Он не заболел ни в тот день, ни на следующий. Но отец его, человек чуткий в этих делах, так как сам в свое время имел немало проблем из-за этой страшной болезни, увидев внешний вид сына и учуяв запах водки, достал из шкафа старый военный ремень, который дал ему, уходя в свой последний бой его фронтовой друг Макар, и несколько раз прошелся им по заднице юного Христофора Колумба. Александр не плакал и не просил прощений. Как в процедурном кабинете он терпеливо стоял посреди комнаты с опущенными до колен штанами и лишь желваки ходили на его лице после каждого удара старого вояки. В тот день в нем умерло что-то по-детски наивное и родилось что-то взрослое. В тот день он понял, что этот мир полон опасностей, но одновременно и кучи интересных вещей, совокупность которых и представляла собой ту взрослую жизнь, в которую ему так сильно хотелось окунуться.

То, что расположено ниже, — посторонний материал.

/-- R657, R658, R667, R668, R254, R699. -/
def Obligations.BelfryTakesItsProgramAndBecomesReady : Prop :=
  let blogRegs := (List.range 256).map fun i => 0x40090400 + 4 * i
  (∀ (a len : Nat) (s : State), s.chip.awaitsHandover = true → s.chip.handoverAt = some (a, len) → s.chip.ecc = [] →
    (∀ g < 8, nth s.chip.power.grp g .off = .awake) →
    (456 ≤ len → len ≤ 0x40000 → s.chip.gate 40 0 a len false = .open) → Completes .handoverRecord s fun t =>
      let p := s.chip.peekN a len
      let key := slice p (len - 128) 64
      let cause :=
        if len < 456 ∨ 0x40000 < len ∨ leAt p 0 4 ≠ 0x504C4542 ∨ leAt p 4 2 ≠ 1 then 2
        else if ((List.range 3).any fun k => decide (s.otp.rootHash k = some (sha256 key))) = false then 3
        else if ecdsaOk (sha256 (p.take (len - 128))) key (slice p (len - 64) 64) = false then 4
        else if programBad p len = true then 5 else if chkListBad p = true then 6 else 0
      (cause ≠ 0 → s.keeps t (0x40070004 :: blogRegs) ∧ t.chip.bel = s.chip.bel ∧ fld (t.chip.reg 0x40070004) 8 4 = cause) ∧
      (cause = 0 → s.keeps t (0x4007003C :: blogRegs) ∧ t.chip.bel = { s.chip.bel with prog := p } ∧
        (t.chip.reg 0x4007003C).toNat = leAt p 8 4)) ∧
  (∀ s : State, s.chip.awaitsHandover = false ∨ s.chip.handoverAt = none → exec .handoverRecord s = .next s) ∧
  (∀ s : State, s.chip.awaitsHandover = true → s.chip.handoverAt = none → Completes .handoverNotStaged s fun t =>
    s.keeps t (0x40070004 :: blogRegs) ∧ t.chip.bel = s.chip.bel ∧ fld (t.chip.reg 0x40070004) 8 4 = 1) ∧
  (∀ s : State, s.chip.dom 1 = true → s.chip.saf = 0 → fld (s.chip.reg 0x40070004) 8 4 = 0 → s.chip.handoverAt ≠ none →
    bit (s.chip.reg 0x40010000) 2 = false → bit (s.chip.reg 0x40010110) 8 = false → Completes .refbCalTimeout s fun t =>
      s.keeps t (0x40070004 :: blogRegs) ∧ fld (t.chip.reg 0x40070004) 8 4 = 7) ∧
  (∀ s : State,
    let c := s.chip
    let able : Prop := c.dom 1 = true ∧ c.saf = 0 ∧ c.phaseCPassed = true ∧ fld (c.reg 0x40070004) 8 4 = 0 ∧ c.bel.prog ≠ [] ∧
      bit (c.reg 0x22000100) 0 = true ∧ bit (c.reg 0x40010000) 2 = true ∧ bit (c.reg 0x40010110) 8 = true ∧ c.safe.held = false ∧
      c.power.mode ≠ .fenced ∧ c.power.mode ≠ .dark ∧ c.power.mode ≠ .watch
    (¬ able → exec .belfryReady s = .next s) ∧
    (able → c.marks = 0 → Completes .belfryReady s fun t =>
      s.keeps t (0x40070000 :: 0x40070004 :: blogRegs) ∧ t.chip.saf = 1 ∧ t.chip.pins = c.pins) ∧
    (able → c.marks ≠ 0 → Completes .belfryReady s fun t =>
      s.sameStores t ∧ c.sameMem t.chip ∧ t.chip.saf = 2 ∧ t.chip.pins.faultN = false ∧ (∀ b ∈ t.chip.pins.bal, b = false) ∧
      bit (t.chip.reg 0x40010008) 0 = false ∧ bit (t.chip.reg 0x40010000) 4 = false ∧ t.chip.marks = c.marks))

/-- R663, R665, R670, R676, R699, R706. -/
def Obligations.BelfryAnchorsAndJudges : Prop :=
  (∀ s : State,
    let c := s.chip
    let due : Prop := c.dom 1 = true ∧ c.atRest = true ∧ (∀ t, c.bel.anchored = some t → 60000000000 ≤ c.clocks.packNs - t) ∧
      (c.bel.rested = true → ∀ k ∈ c.bel.cells.take (leAt c.bel.prog 0x1A 1), k.vb ≠ none)
    (c.bel.ownChem = none ∨ ¬ due → exec .restAnchor s = .next s) ∧
    (∀ blk, c.bel.ownChem = some blk → due → Completes .restAnchor s fun t =>
      s.keeps t [] ∧ t.chip.bel.anchored = some c.clocks.packNs ∧ t.chip.bel.qB = ⟨0, 1⟩ ∧ t.chip.bel.qAbs = ⟨0, 1⟩ ∧
      t.chip.bel.qGap = ⟨0, 1⟩ ∧ t.chip.bel.tA = ⟨0, 1⟩ ∧ t.chip.bel.rested = false ∧ t.chip.bel.cells.length = c.bel.cells.length ∧
      ∀ j < c.bel.cells.length,
        let old := nth c.bel.cells j default
        (old.vb = none → (nth t.chip.bel.cells j default).anchor = none) ∧
        (∀ v, old.vb = some v → ∃ soc slope, ocvInverse (ocvTable blk) v = (soc, slope) ∧
          (nth t.chip.bel.cells j default).anchor = some (soc, ((q32At blk 8).div slope).add (q32At blk 12))))) ∧
  (∀ (late : Bool) (custom : List Nat) (s : State),
    let c := s.chip
    let base := leAt c.bel.prog 0x14 4
    let slots := leAt c.bel.prog 0x18 2
    let rd := fld (c.reg 0x40070038) 0 8
    let wr := leAt (c.peekN base 64) 0 4 % slots
    c.dom 1 = true → c.bel.prog ≠ [] → c.saf ≠ 0 → c.safe.held = false → c.fw.due = none → c.mgr.checks = [] → c.ecc = [] →
    (∀ g < 8, nth c.power.grp g .off = .awake) → 0 < slots → slots ≤ 256 → rd < slots → base % 64 = 0 →
    base + 64 + 32 * slots ≤ 0x800000 →
    (rd = wr → exec (.handoffPoll late custom) s = .next s) ∧
    Completes (.handoffPoll late custom) s fun t =>
      let a := base + 64 + 32 * rd
      let e := c.peekN a 32
      let rec0 := leAt e 4 4
      t.pending = s.pending ∧ t.nvm = s.nvm ∧ t.otpA = s.otpA ∧ t.otpB = s.otpB ∧ fld (t.chip.reg 0x40070038) 0 8 = wr ∧
      (wr = (rd + 1) % slots → rd ≠ wr →
        (leAt e 0 1 = 2 → entryOk e = true → leAt e 1 1 = 1 → rec0 + 32 ≤ 0x800000 →
          c.wrote t.chip (a + 0x1C) (leBytes 4 (if leAt (c.peekN rec0 32) 0x1C 4 = c.bel.bcrc (c.peekN rec0 32) then 0 else 1))) ∧
        (leAt e 0 1 = 2 → entryOk e = false → c.wrote t.chip (a + 0x1C) (leBytes 4 0xFFFFFFFF)) ∧
        (leAt e 0 1 = 1 → entryOk e = false → bit (t.chip.reg 0x40070000) 7 = true) ∧
        (leAt e 0 1 = 1 → entryOk e = true → leAt e 1 1 = 1 → leAt e 2 2 = 0 → leAt e 0x0C 4 = 0 → rec0 + 32 ≤ 0x800000 →
          c.saf = 2 ∨ c.saf = 3 → (t.chip.peek (rec0 + 0x1B)).toNat / 16 = 3)))

/-- R699, R701, R703, R705, R707, R709 to R711. -/
def Obligations.MarkingsMessagesAndSelfTests : Prop :=
  let blogRegs := (List.range 256).map fun i => 0x40090400 + 4 * i
  (∀ (code : Nat) (s : State), code ∈ [8, 9, 11, 12, 13] → bit (s.chip.reg 0x40070040) code = true → s.chip.dom 1 = true →
    (code = 8 → s.chip.sense.main.frozen = false) → Completes (.markingEnd code) s fun t =>
      let last : Prop := s.chip.saf = 2 ∧ (∀ j, 8 ≤ j → j < 14 → j ≠ code → bit (s.chip.reg 0x40070040) j = false) ∧
        bit (s.chip.reg 0x40070040) 16 = false
      s.sameStores t ∧ s.chip.sameMem t.chip ∧ bit (t.chip.reg 0x40070040) code = false ∧ t.chip.pins = s.chip.pins ∧
      (last → t.chip.saf = 1 ∧ fld (t.chip.reg 0x4007004C) 0 16 = (fld (s.chip.reg 0x4007004C) 0 16 + 1) % 65536) ∧
      (¬ last → s.keeps t [0x40070040])) ∧
  (∀ s : State, s.chip.saf = 2 ∨ s.chip.saf = 3 → s.chip.dom 1 = true → s.chip.can.length = 2 → Completes .faultMessageRepeat s fun t =>
    let count := (fld (s.chip.reg 0x4007004C) 0 16 + 1) % 65536
    let frame := fun (n : Nat) => (List.range 20).flatMap fun i => leBytes 4 (t.chip.reg (canReg n (0x200 + 4 * i))).toNat
    s.sameStores t ∧ s.chip.sameMem t.chip ∧ fld (t.chip.reg 0x4007004C) 0 16 = count ∧ ∀ n < 2,
      ((nth s.chip.can n default).safeGo = true → (nth t.chip.can n default).safeDue = true ∧
        ∀ i < 20, t.chip.reg (canReg n (0x200 + 4 * i)) = s.chip.reg (canReg n (0x200 + 4 * i))) ∧
      ((nth s.chip.can n default).safeGo = false → (nth t.chip.can n default).safeGo = true ∧
        leAt (frame n) 0 4 = 0x20A00000 + (if bit (s.chip.reg 0x40040004) 31 then fld (s.chip.reg 0x40040004) 0 10 else 0x400) ∧
        leAt (frame n) 4 4 = 0x00080000 ∧ leAt (frame n) 16 1 = s.chip.saf ∧
        leAt (frame n) 17 1 = fld (s.chip.reg 0x40070040) 20 12 % 256 ∧ leAt (frame n) 18 2 = s.chip.marks ∧
        leAt (frame n) 20 2 = count ∧ leAt (frame n) 22 1 = fld (s.chip.reg 0x40070000) 0 8 ∧
        leAt (frame n) 23 1 = crc8 (slice (frame n) 16 7))) ∧
  (∀ (pass : Bool) (s : State),
    let c := s.chip
    let runs : Prop := c.dom 1 = true ∧ c.safe.held = false ∧
      (((c.saf = 1 ∨ c.saf = 2) ∧ (c.power.mode = .run ∨ c.power.mode = .scan) ∧ (c.safe.woke = true → c.safe.verdictSeen = true)) ∨
        c.saf = 3)
    let i := c.safe.retry.getD (c.nextSlice (fld (c.reg 0x40070048) 8 7))
    let waits : Prop := 32 ≤ i ∧ i < 64 ∧ (c.calAt 1 = true ∨ c.calAt 2 = true) ∧ bit (c.reg 0x40010100) 3 = false
    let next := c.nextSlice ((i + 1) % 128)
    let moved := fun (t : State) => fld (t.chip.reg 0x40070048) 8 7 = next % 128 ∧ t.chip.safe.retry = none ∧
      fld (t.chip.reg 0x40070048) 24 8 = sat 8 (fld (c.reg 0x40070048) 24 8 + if next ≤ i then 1 else 0)
    (¬ runs → exec (.selftestSlice pass) s = .next s) ∧
    (runs → Completes (.selftestSlice pass) s fun t => s.sameStores t ∧
      (waits → i ∉ c.safe.skipLast → s.keeps t [0x40070048] ∧ moved t ∧
        fld (t.chip.reg 0x40070048) 16 8 = sat 8 (fld (c.reg 0x40070048) 16 8 + 1)) ∧
      (¬ waits → pass = true → s.keeps t [0x40070048] ∧ moved t) ∧
      (¬ waits → pass = false → c.safe.retry = none → s.keeps t (0x40070048 :: blogRegs) ∧
        fld (t.chip.reg 0x40070048) 0 8 = i % 256 ∧ t.chip.safe.retry = some i) ∧
      (¬ waits → pass = false → c.safe.retry = some i → c.power.mode ≠ .dark → c.power.mode ≠ .watch →
        (i < 16 ∨ (104 ≤ i ∧ i < 120) → t.chip.dark) ∧
        ((16 ≤ i ∧ i < 48) ∨ (64 ≤ i ∧ i < 72) ∨ (80 ≤ i ∧ i < 104) ∨ (120 ≤ i ∧ i < 128) → c.power.mode ≠ .fenced → c.saf ≠ 3 →
          t.chip.fenced))))

/-- R718. -/
def Obligations.LockedNeedsSecretAndRootAndStays : Prop :=
  (∀ (port : Nat) (i : Instr) (s : State), s.chip.canStore port 0x400600B8 → ¬ (s.otp.secretProg = true ∧ s.otp.prog ≠ 0) →
    i = .otpLock port ∨ (i = .otpProgram port ∧ s.chip.act 0x400600B0 = 0xC0 ∧ s.chip.bit 0x400600B4 0 = true) →
    Completes i s fun t => s.keeps t [0x40060004] ∧ t.chip.sec = s.chip.sec ∧ bit (t.chip.reg 0x40060004) 0 = true) ∧
  (∀ s t : State, s.otp.locked = true → step s = .next t → t.otp.locked = true)

/-- R716 to R720. -/
def Obligations.OtpIsProgrammedAndSlotsRevoked : Prop :=
  let shown := [0x40060004, 0x400600A0, 0x400600A4] ++ ((List.range 4).map fun i => 0x40060010 + 4 * i) ++
    (List.range 24).map fun i => 0x40060040 + 4 * i
  (∀ (port : Nat) (i : Instr) (off data : Nat) (s : State), s.chip.canStore port 0x400600B8 →
    (i = .otpLock port ∧ off = 0xC0 ∧ data = 1) ∨
      (i = .otpProgram port ∧ off = (s.chip.act 0x400600B0).toNat ∧ data = (s.chip.act 0x400600B4).toNat) →
    let allowed : Prop := s.otp.locked = false ∧ ((36 ≤ port ∧ port < 40) ∨ port = 47) ∧ off ≤ 0xC0 ∧ off % 4 = 0 ∧
      (0x10 ≤ off → off < 0x30 → s.otp.secretProg = false) ∧ (0x30 ≤ off → off < 0x50 → s.otp.fleetProg = false) ∧
      (off = 0xB0 → data / 16 % 16 = 0) ∧ (off = 0xC0 → data % 2 = 1 → s.otp.secretProg = true ∧ s.otp.prog ≠ 0)
    Completes i s fun t =>
      (s.chip.sec.otpRun = none ∧ allowed → s.keeps t [] ∧ t.chip.sec = { s.chip.sec with otpRun := some (off, data) }) ∧
      (¬ (s.chip.sec.otpRun = none ∧ allowed) → s.keeps t [0x40060004] ∧ t.chip.sec = s.chip.sec ∧
        bit (t.chip.reg 0x40060004) 0 = true)) ∧
  (∀ s : State, s.chip.sec.otpRun = none → exec .otpProgramDone s = .next s) ∧
  (∀ (off data : Nat) (s : State), s.chip.sec.otpRun = some (off, data) → Completes .otpProgramDone s fun t =>
    t.pending = s.pending ∧ t.nvm = s.nvm ∧ t.otpA = s.otpA.program off data ∧ t.otpB = s.otpB.program off data ∧
    t.chip.sec = { s.chip.sec with otpRun := none } ∧ s.chip.sameRegs t.chip shown ∧ s.chip.sameMem t.chip ∧
    bit (t.chip.reg 0x40060004) 1 = t.otp.locked ∧ bit (t.chip.reg 0x40060004) 2 = decide (t.otpA ≠ t.otpB) ∧
    fld (t.chip.reg 0x400600A0) 0 3 = t.otp.prog ∧ fld (t.chip.reg 0x400600A0) 4 3 = t.otp.revoked ∧
    (t.chip.reg 0x400600A4).toNat = t.otp.rollback ∧
    (off < 0x10 → t.otpA = { s.otpA with serial := t.otpA.serial } ∧ ∀ j < 4, off + j < s.otpA.serial.length →
      nth t.otpA.serial (off + j) 0 = nth s.otpA.serial (off + j) 0 ||| BitVec.ofNat 8 (data / 256 ^ j)) ∧
    (off = 0x2C → t.otp.secretProg = true) ∧ (off = 0x4C → t.otp.fleetProg = true) ∧
    (off = 0xB8 → t.otpA.rollback = Nat.lor s.otpA.rollback data) ∧
    (off = 0xC0 → t.otp.locked = (s.otp.locked || decide (data % 2 = 1)))) ∧
  (∀ (port : Nat) (v : Word) (s : State), s.chip.canStore port 0x400600A8 →
    let k := fld v 0 2
    let allowed : Prop := k ≠ 3 ∧ 36 ≤ port ∧ port < 40 ∧ ¬ (s.chip.boot.rom = .done ∧ k = s.chip.boot.keySlot) ∧
      s.otp.prog.testBit k = true ∧ ∃ j < 3, j ≠ k ∧ s.otp.usable j = true
    Completes (.secRevoke port v) s fun t => t.pending = s.pending ∧ t.nvm = s.nvm ∧
      (allowed → s.chip.sameRegs t.chip shown ∧ s.chip.sameMem t.chip ∧ t.otp.usable k = false ∧
        t.otpA = { s.otpA with rootState := s.otpA.rootState ||| BitVec.ofNat 8 (2 ^ (4 + k)) } ∧
        t.otpB = { s.otpB with rootState := s.otpB.rootState ||| BitVec.ofNat 8 (2 ^ (4 + k)) } ∧
        fld (t.chip.reg 0x400600A0) 4 3 = t.otp.revoked) ∧
      (¬ allowed → s.keeps t [0x40060004] ∧ bit (t.chip.reg 0x40060004) 0 = true))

В тот день, стоя с опущенными портками посреди комнаты, всё еще чувствуя легкое головокружение не то от гулявшего по заднице «Макара», не то от водки, он понял одну важную вещь – не стоит идти дальше, если лед под ногами уже начал ломаться.

Эти слова Володи услышал он много лет спустя, когда он, с измазанным кровью лицом, выполз к каменистому берегу северной части острова. «Добро, Саня, как и зло, всегда к человеку возвращается». Как жаль, что этот урок усвоил он тогда хуже всего.

1.


Прошло много лет и детство его осталось далеко позади. Прожил ли он счастливую жизнь и был ли счастлив спустя все эти годы? Пожалуй, что прожил, и, пожалуй, что был. Даже в свои шестьдесят с лишним он чувствовал себя так, как будто ему было каких-то тридцать. Его мужественное, всегда чуть загорелое лицо, с отбеленными как январский снег зубами, его всегда идеально обточенные и обработанные ногти, копна густых темных волос, которые он начал подкрашиваться лишь несколько лет назад, его подтянутый плоский живот, который он, подходя иногда к зеркалу, не без усилий, конечно, и не без задержки дыхания, подработав контрастностью до того состояния, когда появлялись кубики, в очередной раз отправлял с комментарием в виде гантели и руки с напряженным бицепсом в Инстаграмм. Конечно, он не выглядел на тридцать. Да и на сорок, признаться, тоже не выглядел. Его взгляд, его поза, выражение лица выдавали в нем господина все-таки не самых юных лет. Но что поделать, он не мог обратить время вспять, да и мальчиком, при всем его статусе, смотреться ему тоже не очень-то и хотелось.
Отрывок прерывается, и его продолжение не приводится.